Data section:
-- ==== Sys2Proof/Machine/Sched.lean ====
section
/-! DEFINITION. One step of the machine: the head of the agenda, or, when the agenda is empty, the event that is due,
else the packet of the first gang that can issue. Every step takes one cycle, and `pass` as many as it says. -/

namespace Sys2Proof.Machine

/-- Time goes on after an outcome. -/
def afterCycle (o : Host.Outcome State Fault Refusal) : Host.Outcome State Fault Refusal :=
  match o with
  | .next s => .next (s.tick 1)
  | .fault f => .fault f
  | .refused r => .refused r

/-- A packet issues, or nothing but time passes. -/
def State.orTick (s : State) (o : Option State) : Host.Outcome State Fault Refusal :=
  .next ((o.getD s).tick 1)

/-- With an empty agenda: the event that is due, else the first packet that can issue, else what waits for neither. -/
def State.stepFree (s : State) : Host.Outcome State Fault Refusal :=
  match s.dev.due with
  | some i => afterCycle (exec i s)
  | none =>
    match s.issueFirst s.inTurn with
    | some s' => .next (s'.tick 1)
    | none =>
      match s.dev.lateDue with
      | some i => afterCycle (exec i s)
      | none => .next (s.tick 1)

/-- The step of a running machine. -/
def State.stepRunning (s : State) : Host.Outcome State Fault Refusal :=
  match s.agenda with
  | .event i :: rest => afterCycle (exec i { s with agenda := rest })
  | .issue a sl :: rest =>
    let s1 := { s with agenda := rest }
    s1.orTick (s1.issueFrom a sl)
  | .pass n :: rest => .next (({ s with agenda := rest } : State).tick n)
  | [] => s.stepFree

/-- The step of a machine that has not booted: power comes or goes, or time passes; nothing else can happen (R437). -/
def State.stepUnbooted (s : State) : Host.Outcome State Fault Refusal :=
  match s.agenda with
  | .event (.powerGood f1 f2 bad) :: rest => afterCycle (exec (.powerGood f1 f2 bad) { s with agenda := rest })
  | .event .powerOff :: rest => afterCycle (exec .powerOff { s with agenda := rest })
  | .pass n :: rest => .next (({ s with agenda := rest } : State).tick n)
  | [] => .next (s.tick 1)
  | _ => .fault .notBooted

/-- One step. Nothing runs before boot but the boot itself (R437). -/
def State.stepOnce (s : State) : Host.Outcome State Fault Refusal :=
  match s.dev.boot with
  | .running => s.stepRunning
  | _ => s.stepUnbooted

end Sys2Proof.Machine
end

Task instructions: How many lines of the material contain the string "goes"? Answer with that number alone.

Your solution: 2